## TO DO
Extract every line below that contains the word "isLt".

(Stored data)
*** Begin section ***

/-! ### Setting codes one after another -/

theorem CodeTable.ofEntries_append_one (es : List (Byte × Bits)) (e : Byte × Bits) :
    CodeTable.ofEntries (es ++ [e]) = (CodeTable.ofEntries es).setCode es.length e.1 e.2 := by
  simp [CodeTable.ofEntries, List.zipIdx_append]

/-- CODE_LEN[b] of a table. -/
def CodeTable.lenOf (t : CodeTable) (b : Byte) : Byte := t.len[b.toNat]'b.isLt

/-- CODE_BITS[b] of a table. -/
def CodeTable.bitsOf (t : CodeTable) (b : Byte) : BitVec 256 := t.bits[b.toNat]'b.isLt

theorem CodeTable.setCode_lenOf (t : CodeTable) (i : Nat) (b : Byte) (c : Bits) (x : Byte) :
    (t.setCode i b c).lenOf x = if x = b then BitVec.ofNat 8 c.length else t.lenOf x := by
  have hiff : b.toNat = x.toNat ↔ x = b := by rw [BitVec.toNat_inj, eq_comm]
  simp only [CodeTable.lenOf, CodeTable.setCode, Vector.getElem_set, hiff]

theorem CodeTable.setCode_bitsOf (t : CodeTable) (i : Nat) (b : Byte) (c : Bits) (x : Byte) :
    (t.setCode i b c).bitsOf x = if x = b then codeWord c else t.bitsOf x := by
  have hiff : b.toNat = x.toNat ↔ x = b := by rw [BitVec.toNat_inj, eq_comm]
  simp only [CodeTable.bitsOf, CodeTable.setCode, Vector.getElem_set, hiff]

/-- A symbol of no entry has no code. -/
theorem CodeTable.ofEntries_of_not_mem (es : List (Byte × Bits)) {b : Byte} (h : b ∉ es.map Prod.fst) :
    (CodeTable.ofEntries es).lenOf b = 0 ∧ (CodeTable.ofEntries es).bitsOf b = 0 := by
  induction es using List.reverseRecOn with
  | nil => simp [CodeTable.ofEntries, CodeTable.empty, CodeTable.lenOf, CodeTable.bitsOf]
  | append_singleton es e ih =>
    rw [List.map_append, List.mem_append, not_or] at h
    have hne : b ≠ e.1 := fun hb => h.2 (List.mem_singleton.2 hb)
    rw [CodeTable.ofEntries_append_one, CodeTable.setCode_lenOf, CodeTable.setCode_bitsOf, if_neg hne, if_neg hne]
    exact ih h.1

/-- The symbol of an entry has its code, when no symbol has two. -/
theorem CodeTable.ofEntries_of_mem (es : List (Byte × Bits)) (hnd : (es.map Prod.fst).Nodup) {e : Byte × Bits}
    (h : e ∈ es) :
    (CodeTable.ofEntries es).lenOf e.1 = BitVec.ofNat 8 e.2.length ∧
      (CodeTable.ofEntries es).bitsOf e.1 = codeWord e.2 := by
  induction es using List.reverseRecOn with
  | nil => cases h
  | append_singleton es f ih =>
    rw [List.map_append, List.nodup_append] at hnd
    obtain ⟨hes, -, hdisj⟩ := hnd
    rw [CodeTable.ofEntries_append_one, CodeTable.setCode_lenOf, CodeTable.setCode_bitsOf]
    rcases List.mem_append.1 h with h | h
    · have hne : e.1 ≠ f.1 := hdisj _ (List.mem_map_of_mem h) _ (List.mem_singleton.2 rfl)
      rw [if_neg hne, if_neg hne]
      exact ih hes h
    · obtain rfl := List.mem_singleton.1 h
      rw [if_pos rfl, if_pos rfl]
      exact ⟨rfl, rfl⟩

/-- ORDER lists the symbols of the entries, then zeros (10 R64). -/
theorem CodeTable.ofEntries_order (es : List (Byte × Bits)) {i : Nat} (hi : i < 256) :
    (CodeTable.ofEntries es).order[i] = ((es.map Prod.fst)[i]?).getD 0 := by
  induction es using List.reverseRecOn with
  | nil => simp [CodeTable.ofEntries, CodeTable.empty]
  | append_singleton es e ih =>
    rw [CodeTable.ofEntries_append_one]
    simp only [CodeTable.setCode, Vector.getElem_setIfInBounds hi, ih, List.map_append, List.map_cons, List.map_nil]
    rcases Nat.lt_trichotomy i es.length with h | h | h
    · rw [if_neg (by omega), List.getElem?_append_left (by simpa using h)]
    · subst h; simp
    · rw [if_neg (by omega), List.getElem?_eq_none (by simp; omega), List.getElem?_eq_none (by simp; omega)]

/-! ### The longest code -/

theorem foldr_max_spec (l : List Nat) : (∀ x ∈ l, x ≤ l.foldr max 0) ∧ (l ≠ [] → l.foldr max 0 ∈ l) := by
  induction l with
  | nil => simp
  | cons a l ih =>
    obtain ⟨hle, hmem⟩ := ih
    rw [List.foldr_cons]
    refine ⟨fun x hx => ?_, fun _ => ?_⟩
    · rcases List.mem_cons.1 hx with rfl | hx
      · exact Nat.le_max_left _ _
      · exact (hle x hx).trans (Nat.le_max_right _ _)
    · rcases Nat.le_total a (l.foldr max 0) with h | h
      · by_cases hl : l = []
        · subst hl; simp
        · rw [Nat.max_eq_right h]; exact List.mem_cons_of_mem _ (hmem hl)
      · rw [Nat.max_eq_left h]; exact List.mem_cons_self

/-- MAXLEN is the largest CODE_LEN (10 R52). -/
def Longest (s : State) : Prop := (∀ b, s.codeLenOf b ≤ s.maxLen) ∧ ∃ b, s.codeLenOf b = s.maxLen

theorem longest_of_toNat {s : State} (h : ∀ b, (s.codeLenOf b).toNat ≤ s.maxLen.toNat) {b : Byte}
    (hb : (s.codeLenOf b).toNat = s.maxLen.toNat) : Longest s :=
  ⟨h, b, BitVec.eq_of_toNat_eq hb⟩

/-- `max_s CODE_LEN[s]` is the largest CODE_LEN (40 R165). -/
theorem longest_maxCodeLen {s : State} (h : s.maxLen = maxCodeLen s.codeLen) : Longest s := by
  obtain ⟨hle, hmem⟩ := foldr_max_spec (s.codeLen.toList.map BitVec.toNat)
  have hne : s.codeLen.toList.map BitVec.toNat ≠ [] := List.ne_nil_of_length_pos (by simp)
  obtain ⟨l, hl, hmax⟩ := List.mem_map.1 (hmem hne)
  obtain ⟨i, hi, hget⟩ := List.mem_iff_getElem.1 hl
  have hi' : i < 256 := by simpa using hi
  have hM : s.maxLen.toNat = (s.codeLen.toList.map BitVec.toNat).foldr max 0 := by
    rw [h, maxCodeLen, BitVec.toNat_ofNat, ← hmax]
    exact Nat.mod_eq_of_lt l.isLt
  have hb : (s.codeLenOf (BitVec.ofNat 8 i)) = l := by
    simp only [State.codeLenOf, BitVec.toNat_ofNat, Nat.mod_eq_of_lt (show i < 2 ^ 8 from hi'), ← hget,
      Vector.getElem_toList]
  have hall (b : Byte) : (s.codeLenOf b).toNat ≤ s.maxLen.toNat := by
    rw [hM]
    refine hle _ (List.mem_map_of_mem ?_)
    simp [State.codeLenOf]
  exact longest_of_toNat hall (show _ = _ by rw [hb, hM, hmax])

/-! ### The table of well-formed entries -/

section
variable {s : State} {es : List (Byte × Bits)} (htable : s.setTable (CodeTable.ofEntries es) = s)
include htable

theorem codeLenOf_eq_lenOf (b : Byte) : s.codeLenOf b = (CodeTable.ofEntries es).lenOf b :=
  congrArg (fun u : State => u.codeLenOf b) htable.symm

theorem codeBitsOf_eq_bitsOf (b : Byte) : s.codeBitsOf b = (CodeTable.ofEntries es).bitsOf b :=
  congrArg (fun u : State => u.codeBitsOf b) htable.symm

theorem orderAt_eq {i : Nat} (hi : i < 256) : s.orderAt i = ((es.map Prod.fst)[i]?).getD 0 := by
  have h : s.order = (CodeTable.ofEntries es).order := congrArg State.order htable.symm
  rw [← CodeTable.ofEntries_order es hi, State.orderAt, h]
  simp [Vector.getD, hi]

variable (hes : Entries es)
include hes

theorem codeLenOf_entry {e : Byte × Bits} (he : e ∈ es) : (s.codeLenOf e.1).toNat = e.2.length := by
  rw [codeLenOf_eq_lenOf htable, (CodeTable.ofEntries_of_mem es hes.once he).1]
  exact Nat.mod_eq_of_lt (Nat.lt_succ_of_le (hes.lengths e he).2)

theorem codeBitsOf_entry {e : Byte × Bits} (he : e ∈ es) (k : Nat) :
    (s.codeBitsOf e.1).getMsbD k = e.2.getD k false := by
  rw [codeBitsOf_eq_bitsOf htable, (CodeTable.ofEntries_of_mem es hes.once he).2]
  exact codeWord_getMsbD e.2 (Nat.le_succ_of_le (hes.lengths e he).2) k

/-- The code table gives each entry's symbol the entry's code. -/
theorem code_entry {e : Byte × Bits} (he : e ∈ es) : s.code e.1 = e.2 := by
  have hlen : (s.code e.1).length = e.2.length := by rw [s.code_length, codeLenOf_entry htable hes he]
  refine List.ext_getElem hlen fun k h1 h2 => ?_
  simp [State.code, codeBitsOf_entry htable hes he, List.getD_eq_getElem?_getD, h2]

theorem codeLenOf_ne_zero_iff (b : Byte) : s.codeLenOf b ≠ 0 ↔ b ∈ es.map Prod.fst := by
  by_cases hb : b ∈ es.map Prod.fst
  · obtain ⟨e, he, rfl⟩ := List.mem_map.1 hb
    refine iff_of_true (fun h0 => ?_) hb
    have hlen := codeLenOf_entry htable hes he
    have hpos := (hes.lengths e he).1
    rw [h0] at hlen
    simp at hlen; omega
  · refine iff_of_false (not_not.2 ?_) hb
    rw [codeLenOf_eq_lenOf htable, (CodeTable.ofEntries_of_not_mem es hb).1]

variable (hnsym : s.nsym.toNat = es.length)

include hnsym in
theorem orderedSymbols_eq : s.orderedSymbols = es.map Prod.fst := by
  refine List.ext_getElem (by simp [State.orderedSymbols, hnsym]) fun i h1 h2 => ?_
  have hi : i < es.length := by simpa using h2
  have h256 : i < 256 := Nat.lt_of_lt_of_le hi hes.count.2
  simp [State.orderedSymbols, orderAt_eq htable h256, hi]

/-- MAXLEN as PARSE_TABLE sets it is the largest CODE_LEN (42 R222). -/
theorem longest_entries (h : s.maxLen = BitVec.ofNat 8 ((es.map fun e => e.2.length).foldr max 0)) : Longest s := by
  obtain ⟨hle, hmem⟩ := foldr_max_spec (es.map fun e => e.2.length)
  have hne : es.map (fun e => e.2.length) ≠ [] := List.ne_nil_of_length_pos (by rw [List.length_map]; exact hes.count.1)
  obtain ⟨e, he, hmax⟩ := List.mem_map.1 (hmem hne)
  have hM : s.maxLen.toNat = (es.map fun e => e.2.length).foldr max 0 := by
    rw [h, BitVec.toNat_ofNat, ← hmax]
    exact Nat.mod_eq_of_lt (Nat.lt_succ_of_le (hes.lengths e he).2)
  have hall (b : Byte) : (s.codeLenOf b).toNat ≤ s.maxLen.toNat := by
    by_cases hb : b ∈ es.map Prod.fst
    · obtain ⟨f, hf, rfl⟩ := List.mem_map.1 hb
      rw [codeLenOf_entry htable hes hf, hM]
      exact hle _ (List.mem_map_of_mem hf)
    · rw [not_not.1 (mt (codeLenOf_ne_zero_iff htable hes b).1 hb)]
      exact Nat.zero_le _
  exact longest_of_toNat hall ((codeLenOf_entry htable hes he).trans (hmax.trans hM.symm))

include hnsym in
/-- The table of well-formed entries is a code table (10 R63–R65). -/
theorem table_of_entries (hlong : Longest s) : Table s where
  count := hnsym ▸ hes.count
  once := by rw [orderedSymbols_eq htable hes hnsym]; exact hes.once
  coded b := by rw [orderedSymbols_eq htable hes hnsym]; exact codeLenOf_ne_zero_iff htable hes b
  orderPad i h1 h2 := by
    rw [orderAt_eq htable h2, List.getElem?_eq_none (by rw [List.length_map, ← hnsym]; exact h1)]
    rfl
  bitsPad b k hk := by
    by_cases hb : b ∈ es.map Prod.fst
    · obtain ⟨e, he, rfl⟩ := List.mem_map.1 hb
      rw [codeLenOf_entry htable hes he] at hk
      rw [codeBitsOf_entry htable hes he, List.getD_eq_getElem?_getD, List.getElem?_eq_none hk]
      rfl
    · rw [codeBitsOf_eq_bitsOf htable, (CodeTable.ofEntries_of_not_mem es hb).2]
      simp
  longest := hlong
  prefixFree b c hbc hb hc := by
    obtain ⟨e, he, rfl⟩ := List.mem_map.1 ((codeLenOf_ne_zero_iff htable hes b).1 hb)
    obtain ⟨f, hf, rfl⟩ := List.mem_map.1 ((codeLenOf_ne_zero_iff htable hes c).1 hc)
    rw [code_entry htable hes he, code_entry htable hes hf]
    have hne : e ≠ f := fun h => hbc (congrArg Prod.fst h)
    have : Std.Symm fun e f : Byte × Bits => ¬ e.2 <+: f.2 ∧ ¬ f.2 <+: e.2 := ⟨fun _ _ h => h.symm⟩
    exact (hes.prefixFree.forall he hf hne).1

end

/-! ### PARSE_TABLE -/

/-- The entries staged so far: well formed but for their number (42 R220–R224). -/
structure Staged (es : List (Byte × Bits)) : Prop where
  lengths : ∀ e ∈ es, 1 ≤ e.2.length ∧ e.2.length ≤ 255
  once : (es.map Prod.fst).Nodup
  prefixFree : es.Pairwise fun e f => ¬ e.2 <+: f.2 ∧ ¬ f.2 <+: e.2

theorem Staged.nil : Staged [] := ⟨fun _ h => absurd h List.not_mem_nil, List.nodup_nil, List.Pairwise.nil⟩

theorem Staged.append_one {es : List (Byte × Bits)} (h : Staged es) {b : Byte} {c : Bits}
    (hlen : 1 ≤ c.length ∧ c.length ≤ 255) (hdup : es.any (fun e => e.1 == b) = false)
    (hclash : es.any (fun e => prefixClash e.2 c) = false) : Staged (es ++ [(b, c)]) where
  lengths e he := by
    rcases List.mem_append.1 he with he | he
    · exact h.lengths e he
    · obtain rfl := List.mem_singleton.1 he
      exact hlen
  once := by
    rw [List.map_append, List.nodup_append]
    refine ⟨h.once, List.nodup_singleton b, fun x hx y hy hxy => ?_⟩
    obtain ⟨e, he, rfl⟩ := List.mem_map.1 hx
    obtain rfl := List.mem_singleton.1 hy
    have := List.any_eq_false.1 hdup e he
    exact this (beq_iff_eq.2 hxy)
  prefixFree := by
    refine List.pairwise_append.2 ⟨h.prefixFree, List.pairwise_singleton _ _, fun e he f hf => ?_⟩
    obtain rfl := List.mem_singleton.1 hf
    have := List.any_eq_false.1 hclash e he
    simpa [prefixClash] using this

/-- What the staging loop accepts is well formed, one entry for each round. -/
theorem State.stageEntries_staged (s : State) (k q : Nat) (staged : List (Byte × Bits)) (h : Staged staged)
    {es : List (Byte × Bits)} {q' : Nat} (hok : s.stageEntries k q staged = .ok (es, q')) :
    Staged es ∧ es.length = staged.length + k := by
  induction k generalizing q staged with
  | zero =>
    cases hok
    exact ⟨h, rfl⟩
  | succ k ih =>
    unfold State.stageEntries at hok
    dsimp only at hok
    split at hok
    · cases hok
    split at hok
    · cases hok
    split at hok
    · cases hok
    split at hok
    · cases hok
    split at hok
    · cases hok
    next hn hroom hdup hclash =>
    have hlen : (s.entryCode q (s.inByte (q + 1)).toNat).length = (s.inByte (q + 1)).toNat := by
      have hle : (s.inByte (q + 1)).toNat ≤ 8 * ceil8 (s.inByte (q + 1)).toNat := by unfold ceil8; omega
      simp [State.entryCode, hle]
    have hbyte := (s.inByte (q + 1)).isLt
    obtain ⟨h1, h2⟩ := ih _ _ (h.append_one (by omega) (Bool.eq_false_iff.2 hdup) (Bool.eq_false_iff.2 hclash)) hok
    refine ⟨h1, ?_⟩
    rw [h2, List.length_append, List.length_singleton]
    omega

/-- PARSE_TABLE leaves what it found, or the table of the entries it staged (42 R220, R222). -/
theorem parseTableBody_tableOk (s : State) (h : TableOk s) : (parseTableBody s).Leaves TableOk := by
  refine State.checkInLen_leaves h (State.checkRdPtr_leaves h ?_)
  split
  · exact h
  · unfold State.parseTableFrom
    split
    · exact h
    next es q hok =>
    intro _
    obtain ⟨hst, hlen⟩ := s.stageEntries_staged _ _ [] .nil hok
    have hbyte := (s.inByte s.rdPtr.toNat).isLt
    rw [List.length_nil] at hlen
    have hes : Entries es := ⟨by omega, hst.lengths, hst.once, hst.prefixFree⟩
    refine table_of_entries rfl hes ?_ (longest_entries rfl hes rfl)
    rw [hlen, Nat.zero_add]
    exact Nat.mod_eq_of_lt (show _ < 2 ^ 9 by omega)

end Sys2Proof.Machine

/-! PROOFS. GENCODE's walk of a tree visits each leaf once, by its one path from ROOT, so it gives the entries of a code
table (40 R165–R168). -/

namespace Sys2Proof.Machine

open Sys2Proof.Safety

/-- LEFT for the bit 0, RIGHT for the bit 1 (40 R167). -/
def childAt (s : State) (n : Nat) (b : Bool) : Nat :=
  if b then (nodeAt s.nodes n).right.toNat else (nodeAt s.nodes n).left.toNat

*** End section ***

## THE COMPLETED TASK
def CodeTable.lenOf (t : CodeTable) (b : Byte) : Byte := t.len[b.toNat]'b.isLt
def CodeTable.bitsOf (t : CodeTable) (b : Byte) : BitVec 256 := t.bits[b.toNat]'b.isLt
    exact Nat.mod_eq_of_lt l.isLt
    have hbyte := (s.inByte (q + 1)).isLt
    have hbyte := (s.inByte s.rdPtr.toNat).isLt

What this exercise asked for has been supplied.